## Task goal
Working from the records below, repeat exactly the lines starting at the line that contains "let s := r.2" and ending at the line that contains "def execRampbias (k", inclusive.

## Supplied material
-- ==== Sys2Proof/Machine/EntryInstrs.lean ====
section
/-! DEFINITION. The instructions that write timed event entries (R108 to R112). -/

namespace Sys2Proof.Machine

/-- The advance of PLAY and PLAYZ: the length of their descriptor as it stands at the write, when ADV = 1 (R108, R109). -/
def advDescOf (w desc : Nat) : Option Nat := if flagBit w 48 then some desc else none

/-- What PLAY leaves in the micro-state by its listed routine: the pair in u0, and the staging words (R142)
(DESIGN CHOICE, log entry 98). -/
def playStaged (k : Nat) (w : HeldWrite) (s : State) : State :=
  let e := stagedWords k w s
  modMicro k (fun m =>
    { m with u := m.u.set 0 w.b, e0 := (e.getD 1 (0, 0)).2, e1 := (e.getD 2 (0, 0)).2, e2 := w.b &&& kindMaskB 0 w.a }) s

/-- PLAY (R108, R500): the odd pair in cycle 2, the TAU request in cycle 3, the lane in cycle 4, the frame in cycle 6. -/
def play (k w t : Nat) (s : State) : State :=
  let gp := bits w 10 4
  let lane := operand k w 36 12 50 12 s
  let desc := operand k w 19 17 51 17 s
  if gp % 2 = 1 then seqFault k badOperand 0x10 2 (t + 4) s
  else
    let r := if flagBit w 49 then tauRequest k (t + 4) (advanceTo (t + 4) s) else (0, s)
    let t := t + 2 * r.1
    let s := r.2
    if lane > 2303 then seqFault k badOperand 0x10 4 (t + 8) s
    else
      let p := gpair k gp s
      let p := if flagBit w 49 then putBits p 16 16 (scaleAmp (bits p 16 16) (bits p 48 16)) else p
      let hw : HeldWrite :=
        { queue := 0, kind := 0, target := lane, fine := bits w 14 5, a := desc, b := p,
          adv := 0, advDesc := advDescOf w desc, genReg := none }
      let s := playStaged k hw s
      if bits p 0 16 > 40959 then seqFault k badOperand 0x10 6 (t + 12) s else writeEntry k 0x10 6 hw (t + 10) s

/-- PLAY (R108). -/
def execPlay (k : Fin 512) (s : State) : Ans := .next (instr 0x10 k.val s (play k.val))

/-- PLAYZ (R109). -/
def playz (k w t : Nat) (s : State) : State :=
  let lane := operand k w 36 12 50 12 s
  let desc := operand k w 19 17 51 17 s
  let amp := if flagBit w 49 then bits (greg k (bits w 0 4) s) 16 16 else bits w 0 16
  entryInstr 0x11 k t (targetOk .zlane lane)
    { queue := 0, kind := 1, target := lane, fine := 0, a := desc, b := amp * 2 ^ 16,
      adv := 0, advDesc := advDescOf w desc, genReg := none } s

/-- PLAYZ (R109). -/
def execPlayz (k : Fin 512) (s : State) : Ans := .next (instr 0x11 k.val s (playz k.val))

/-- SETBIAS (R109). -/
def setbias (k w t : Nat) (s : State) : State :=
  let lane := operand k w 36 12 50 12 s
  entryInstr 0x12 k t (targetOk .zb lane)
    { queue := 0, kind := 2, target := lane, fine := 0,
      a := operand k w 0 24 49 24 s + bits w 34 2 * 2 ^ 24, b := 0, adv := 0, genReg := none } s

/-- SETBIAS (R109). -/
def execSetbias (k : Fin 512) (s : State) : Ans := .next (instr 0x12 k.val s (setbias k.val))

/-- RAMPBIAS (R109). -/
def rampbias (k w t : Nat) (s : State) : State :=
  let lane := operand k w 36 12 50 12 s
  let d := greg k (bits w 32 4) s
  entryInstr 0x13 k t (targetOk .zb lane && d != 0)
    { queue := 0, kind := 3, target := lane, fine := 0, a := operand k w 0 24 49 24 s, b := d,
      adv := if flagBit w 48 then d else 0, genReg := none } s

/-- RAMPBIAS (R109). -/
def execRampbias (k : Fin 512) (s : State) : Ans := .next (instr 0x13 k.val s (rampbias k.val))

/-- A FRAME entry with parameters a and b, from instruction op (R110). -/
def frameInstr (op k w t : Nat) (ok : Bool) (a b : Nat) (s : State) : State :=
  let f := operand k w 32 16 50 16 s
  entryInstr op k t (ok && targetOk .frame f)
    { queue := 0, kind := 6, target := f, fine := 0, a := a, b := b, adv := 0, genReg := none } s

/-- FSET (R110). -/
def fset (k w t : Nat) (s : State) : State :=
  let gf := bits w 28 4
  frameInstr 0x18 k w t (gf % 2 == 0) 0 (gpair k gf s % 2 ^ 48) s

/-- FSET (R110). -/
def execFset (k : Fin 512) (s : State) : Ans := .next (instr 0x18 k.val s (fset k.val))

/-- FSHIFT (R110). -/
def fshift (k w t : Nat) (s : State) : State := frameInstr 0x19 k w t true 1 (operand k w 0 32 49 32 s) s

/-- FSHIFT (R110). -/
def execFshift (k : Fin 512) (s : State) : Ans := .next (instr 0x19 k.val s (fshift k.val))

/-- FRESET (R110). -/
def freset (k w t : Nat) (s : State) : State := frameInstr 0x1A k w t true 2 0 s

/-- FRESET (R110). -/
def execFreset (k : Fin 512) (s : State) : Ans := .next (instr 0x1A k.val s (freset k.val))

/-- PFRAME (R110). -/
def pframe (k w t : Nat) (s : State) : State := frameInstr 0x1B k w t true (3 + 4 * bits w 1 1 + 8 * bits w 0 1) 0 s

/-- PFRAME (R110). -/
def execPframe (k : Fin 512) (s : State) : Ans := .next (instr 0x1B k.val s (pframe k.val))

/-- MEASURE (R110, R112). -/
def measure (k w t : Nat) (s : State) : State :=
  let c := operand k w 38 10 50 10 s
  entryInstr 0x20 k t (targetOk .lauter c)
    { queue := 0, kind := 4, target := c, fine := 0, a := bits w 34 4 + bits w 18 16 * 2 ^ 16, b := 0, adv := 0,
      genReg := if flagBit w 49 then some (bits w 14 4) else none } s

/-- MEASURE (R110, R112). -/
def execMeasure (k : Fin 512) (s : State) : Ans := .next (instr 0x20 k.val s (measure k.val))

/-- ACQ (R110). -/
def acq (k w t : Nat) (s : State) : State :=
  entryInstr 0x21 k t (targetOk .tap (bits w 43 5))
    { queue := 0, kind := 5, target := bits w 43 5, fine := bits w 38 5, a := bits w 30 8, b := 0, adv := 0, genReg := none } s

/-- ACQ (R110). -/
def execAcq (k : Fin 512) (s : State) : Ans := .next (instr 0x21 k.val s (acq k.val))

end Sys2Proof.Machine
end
==
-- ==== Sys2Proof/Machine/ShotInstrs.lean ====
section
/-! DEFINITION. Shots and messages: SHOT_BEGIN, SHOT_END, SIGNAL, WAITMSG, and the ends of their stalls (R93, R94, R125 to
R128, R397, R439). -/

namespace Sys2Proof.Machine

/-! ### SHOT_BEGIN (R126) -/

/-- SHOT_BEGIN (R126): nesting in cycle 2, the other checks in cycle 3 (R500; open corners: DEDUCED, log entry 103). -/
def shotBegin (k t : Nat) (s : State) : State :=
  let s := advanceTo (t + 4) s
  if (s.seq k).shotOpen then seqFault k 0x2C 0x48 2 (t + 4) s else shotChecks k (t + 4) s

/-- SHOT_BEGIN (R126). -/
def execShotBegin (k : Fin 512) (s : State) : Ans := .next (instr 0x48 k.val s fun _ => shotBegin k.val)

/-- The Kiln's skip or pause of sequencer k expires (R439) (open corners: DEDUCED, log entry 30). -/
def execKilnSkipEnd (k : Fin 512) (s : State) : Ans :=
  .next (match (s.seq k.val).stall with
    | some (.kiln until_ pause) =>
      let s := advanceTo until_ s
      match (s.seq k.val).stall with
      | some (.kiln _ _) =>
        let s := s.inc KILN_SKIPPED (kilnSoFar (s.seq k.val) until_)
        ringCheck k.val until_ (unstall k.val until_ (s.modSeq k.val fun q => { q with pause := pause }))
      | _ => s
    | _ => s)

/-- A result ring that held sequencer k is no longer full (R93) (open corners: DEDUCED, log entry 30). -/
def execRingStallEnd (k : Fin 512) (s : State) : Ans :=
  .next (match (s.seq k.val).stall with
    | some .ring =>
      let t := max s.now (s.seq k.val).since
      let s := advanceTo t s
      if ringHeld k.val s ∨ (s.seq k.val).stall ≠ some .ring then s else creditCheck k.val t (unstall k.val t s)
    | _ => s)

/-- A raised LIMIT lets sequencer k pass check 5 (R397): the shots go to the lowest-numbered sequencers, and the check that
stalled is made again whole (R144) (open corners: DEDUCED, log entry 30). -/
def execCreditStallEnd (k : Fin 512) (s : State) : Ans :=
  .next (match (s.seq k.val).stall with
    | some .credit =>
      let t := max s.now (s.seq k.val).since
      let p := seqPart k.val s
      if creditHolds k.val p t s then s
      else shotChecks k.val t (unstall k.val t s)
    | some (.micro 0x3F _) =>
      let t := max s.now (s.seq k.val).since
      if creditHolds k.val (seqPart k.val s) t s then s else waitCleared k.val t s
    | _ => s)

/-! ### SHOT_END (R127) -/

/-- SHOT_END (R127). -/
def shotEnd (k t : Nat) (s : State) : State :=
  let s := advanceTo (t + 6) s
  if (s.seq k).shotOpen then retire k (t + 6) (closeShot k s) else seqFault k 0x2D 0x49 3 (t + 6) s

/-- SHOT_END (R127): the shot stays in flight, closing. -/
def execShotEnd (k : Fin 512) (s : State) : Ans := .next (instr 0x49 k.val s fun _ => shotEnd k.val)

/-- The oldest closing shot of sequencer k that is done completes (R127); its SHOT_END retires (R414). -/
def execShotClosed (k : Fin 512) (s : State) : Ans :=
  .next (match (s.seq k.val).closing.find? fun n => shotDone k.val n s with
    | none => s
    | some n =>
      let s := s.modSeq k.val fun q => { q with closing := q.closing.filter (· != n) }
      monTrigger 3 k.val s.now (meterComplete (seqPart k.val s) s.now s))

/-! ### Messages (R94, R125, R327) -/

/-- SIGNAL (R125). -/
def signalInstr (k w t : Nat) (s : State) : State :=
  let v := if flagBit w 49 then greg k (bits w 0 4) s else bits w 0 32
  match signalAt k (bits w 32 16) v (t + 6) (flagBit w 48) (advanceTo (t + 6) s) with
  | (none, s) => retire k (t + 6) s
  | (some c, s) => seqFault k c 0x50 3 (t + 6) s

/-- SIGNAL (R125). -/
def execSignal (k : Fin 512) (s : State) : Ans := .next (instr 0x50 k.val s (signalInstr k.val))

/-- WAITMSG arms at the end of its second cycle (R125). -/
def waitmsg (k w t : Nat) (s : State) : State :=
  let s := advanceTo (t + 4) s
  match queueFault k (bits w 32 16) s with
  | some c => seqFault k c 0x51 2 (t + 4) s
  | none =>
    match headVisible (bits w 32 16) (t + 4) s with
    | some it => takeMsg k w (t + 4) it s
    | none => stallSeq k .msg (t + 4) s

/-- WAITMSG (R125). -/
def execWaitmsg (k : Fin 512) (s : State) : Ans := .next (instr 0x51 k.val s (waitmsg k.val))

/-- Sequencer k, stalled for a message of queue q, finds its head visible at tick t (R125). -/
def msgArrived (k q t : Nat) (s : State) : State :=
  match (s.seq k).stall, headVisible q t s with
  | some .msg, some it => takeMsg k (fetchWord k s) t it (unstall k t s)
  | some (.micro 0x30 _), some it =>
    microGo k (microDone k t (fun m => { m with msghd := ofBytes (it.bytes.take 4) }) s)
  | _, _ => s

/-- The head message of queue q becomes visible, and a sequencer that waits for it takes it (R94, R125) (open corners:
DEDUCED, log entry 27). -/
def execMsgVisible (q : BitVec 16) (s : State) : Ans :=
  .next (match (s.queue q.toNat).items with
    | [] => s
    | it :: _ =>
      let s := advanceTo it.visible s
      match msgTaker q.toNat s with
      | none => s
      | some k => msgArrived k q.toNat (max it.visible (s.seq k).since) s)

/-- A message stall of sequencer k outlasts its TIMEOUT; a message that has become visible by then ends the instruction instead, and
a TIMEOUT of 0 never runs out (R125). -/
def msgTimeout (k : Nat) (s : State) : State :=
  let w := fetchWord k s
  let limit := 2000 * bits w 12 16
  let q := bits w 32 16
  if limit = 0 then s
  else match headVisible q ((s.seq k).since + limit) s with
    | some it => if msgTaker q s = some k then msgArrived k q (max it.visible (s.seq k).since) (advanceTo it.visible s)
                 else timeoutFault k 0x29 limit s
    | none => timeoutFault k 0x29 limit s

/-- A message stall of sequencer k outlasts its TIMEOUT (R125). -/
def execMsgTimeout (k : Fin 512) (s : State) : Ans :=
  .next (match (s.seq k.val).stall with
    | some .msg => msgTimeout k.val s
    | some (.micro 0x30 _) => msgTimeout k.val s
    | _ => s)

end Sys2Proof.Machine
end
---
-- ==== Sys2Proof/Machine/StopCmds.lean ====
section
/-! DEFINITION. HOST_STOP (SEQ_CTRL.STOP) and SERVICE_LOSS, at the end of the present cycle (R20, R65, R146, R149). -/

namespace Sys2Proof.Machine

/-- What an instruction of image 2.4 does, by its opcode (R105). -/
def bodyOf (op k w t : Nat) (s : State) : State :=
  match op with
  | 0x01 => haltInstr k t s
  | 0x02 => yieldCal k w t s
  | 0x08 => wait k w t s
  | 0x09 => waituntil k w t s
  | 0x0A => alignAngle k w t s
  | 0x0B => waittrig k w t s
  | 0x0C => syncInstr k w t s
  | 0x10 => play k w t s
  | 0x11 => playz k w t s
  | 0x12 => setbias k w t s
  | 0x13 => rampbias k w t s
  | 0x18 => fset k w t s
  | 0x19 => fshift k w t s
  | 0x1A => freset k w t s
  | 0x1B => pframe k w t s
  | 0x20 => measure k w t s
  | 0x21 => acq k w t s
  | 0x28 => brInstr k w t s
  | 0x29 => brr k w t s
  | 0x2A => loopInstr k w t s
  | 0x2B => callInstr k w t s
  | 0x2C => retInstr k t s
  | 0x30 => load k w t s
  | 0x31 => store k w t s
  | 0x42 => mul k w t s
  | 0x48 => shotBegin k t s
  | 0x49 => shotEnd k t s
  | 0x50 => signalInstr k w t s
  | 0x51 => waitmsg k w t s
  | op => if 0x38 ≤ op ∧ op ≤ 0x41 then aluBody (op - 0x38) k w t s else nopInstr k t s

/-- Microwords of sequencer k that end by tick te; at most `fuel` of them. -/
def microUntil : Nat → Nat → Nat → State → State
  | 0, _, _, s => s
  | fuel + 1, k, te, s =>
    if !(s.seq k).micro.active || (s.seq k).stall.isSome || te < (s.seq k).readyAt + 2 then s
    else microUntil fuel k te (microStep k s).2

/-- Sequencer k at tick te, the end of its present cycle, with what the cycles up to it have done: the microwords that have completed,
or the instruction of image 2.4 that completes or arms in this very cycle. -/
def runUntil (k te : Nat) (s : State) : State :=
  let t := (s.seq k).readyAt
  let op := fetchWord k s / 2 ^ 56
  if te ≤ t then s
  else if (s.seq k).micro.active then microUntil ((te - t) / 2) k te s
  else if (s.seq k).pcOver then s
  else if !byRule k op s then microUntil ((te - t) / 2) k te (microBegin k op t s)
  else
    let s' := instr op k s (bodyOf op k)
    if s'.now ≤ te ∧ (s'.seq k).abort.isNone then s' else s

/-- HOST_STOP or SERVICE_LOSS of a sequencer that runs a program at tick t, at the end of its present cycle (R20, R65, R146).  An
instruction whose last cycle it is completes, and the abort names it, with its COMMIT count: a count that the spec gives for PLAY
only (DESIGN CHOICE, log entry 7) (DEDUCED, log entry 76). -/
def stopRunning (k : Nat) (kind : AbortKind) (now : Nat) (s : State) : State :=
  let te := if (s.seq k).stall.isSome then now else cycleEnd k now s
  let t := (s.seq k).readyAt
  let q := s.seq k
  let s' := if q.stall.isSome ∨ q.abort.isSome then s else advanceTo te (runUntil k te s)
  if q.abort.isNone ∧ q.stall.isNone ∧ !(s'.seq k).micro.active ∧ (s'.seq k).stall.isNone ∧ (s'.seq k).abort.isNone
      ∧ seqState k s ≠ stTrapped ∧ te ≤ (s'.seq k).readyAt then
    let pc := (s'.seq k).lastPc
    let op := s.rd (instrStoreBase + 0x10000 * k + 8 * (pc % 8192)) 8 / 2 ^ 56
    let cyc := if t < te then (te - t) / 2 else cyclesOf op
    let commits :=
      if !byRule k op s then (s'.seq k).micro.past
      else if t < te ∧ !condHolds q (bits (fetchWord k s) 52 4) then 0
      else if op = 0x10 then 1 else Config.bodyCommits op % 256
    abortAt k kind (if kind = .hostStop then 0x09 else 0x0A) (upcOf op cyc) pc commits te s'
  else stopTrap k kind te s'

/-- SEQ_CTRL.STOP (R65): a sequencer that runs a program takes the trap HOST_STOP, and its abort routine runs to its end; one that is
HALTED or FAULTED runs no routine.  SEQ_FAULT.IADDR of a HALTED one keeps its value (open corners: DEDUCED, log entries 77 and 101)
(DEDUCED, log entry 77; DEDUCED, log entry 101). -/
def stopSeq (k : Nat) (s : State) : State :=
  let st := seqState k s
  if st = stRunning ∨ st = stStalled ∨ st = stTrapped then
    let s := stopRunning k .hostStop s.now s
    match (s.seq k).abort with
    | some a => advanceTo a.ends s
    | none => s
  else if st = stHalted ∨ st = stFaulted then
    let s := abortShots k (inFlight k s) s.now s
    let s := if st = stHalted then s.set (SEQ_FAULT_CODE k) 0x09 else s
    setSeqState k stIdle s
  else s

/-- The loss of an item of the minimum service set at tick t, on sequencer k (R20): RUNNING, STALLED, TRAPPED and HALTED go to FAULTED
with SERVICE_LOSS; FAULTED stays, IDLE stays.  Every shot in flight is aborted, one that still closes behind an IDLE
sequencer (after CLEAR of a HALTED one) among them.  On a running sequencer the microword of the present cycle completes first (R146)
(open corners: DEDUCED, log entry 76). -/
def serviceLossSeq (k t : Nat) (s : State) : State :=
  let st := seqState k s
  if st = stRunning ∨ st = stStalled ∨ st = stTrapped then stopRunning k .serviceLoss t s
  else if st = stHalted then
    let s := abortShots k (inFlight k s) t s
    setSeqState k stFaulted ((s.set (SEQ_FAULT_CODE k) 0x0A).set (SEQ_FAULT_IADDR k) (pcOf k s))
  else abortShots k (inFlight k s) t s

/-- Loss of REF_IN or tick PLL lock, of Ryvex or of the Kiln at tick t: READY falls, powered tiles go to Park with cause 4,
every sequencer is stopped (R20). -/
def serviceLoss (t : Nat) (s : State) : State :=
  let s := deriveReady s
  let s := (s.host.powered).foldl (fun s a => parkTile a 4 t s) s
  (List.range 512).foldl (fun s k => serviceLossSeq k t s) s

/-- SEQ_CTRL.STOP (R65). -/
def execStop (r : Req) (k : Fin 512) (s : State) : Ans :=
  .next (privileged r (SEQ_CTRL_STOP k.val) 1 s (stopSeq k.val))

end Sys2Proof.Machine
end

## Task solution
    let s := r.2
    if lane > 2303 then seqFault k badOperand 0x10 4 (t + 8) s
    else
      let p := gpair k gp s
      let p := if flagBit w 49 then putBits p 16 16 (scaleAmp (bits p 16 16) (bits p 48 16)) else p
      let hw : HeldWrite :=
        { queue := 0, kind := 0, target := lane, fine := bits w 14 5, a := desc, b := p,
          adv := 0, advDesc := advDescOf w desc, genReg := none }
      let s := playStaged k hw s
      if bits p 0 16 > 40959 then seqFault k badOperand 0x10 6 (t + 12) s else writeEntry k 0x10 6 hw (t + 10) s

/-- PLAY (R108). -/
def execPlay (k : Fin 512) (s : State) : Ans := .next (instr 0x10 k.val s (play k.val))

/-- PLAYZ (R109). -/
def playz (k w t : Nat) (s : State) : State :=
  let lane := operand k w 36 12 50 12 s
  let desc := operand k w 19 17 51 17 s
  let amp := if flagBit w 49 then bits (greg k (bits w 0 4) s) 16 16 else bits w 0 16
  entryInstr 0x11 k t (targetOk .zlane lane)
    { queue := 0, kind := 1, target := lane, fine := 0, a := desc, b := amp * 2 ^ 16,
      adv := 0, advDesc := advDescOf w desc, genReg := none } s

/-- PLAYZ (R109). -/
def execPlayz (k : Fin 512) (s : State) : Ans := .next (instr 0x11 k.val s (playz k.val))

/-- SETBIAS (R109). -/
def setbias (k w t : Nat) (s : State) : State :=
  let lane := operand k w 36 12 50 12 s
  entryInstr 0x12 k t (targetOk .zb lane)
    { queue := 0, kind := 2, target := lane, fine := 0,
      a := operand k w 0 24 49 24 s + bits w 34 2 * 2 ^ 24, b := 0, adv := 0, genReg := none } s

/-- SETBIAS (R109). -/
def execSetbias (k : Fin 512) (s : State) : Ans := .next (instr 0x12 k.val s (setbias k.val))

/-- RAMPBIAS (R109). -/
def rampbias (k w t : Nat) (s : State) : State :=
  let lane := operand k w 36 12 50 12 s
  let d := greg k (bits w 32 4) s
  entryInstr 0x13 k t (targetOk .zb lane && d != 0)
    { queue := 0, kind := 3, target := lane, fine := 0, a := operand k w 0 24 49 24 s, b := d,
      adv := if flagBit w 48 then d else 0, genReg := none } s

/-- RAMPBIAS (R109). -/
def execRampbias (k : Fin 512) (s : State) : Ans := .next (instr 0x13 k.val s (rampbias k.val))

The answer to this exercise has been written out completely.